/-! ### `setChan` -/

@[simp] theorem setChan_cfg (s : State) (c : Nat) (ch : Channel) : (s.setChan c ch).cfg = s.cfg := rfl
@[simp] theorem setChan_pending (s : State) (c : Nat) (ch : Channel) : (s.setChan c ch).pending = s.pending := rfl
@[simp] theorem setChan_pollEn (s : State) (c : Nat) (ch : Channel) : (s.setChan c ch).pollEn = s.pollEn := rfl
@[simp] theorem setChan_init (s : State) (c : Nat) (ch : Channel) : (s.setChan c ch).init = s.init := rfl
@[simp] theorem setChan_err (s : State) (c : Nat) (ch : Channel) : (s.setChan c ch).err = s.err := rfl
@[simp] theorem setChan_chans (s : State) (c : Nat) (ch : Channel) : (s.setChan c ch).chans = s.chans.set c ch := rfl
@[simp] theorem setChan_trace (s : State) (c : Nat) (ch : Channel) : (s.setChan c ch).trace = s.trace := rfl
@[simp] theorem setChan_responses (s : State) (c : Nat) (ch : Channel) : (s.setChan c ch).responses = s.responses := rfl
@[simp] theorem setChan_faultMark (s : State) (c : Nat) (ch : Channel) : (s.setChan c ch).faultMark = s.faultMark := rfl
@[simp] theorem setChan_cpos (s : State) (c : Nat) (ch : Channel) : (s.setChan c ch).cpos = s.cpos := rfl
@[simp] theorem setChan_cmds (s : State) (c : Nat) (ch : Channel) : (s.setChan c ch).cmds = s.cmds := rfl
@[simp] theorem setChan_edges (s : State) (c : Nat) (ch : Channel) : (s.setChan c ch).edges = s.edges := rfl
@[simp] theorem setChan_turns (s : State) (c : Nat) (ch : Channel) : (s.setChan c ch).turns = s.turns := rfl
@[simp] theorem setChan_samples (s : State) (c : Nat) (ch : Channel) : (s.setChan c ch).samples = s.samples := rfl
@[simp] theorem setChan_timeSteps (s : State) (c : Nat) (ch : Channel) : (s.setChan c ch).timeSteps = s.timeSteps := rfl
@[simp] theorem setChan_clock (s : State) (c : Nat) (ch : Channel) : (s.setChan c ch).clock = s.clock := rfl
@[simp] theorem setChan_draws (s : State) (c : Nat) (ch : Channel) : (s.setChan c ch).draws = s.draws := rfl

** ACTIVITY **
Start at the line containing "s.clock := rfl" and transcribe through the end of the entries. Please keep both ends and add nothing.

** EXPECTED OUTPUT **
@[simp] theorem setChan_clock (s : State) (c : Nat) (ch : Channel) : (s.setChan c ch).clock = s.clock := rfl
@[simp] theorem setChan_draws (s : State) (c : Nat) (ch : Channel) : (s.setChan c ch).draws = s.draws := rfl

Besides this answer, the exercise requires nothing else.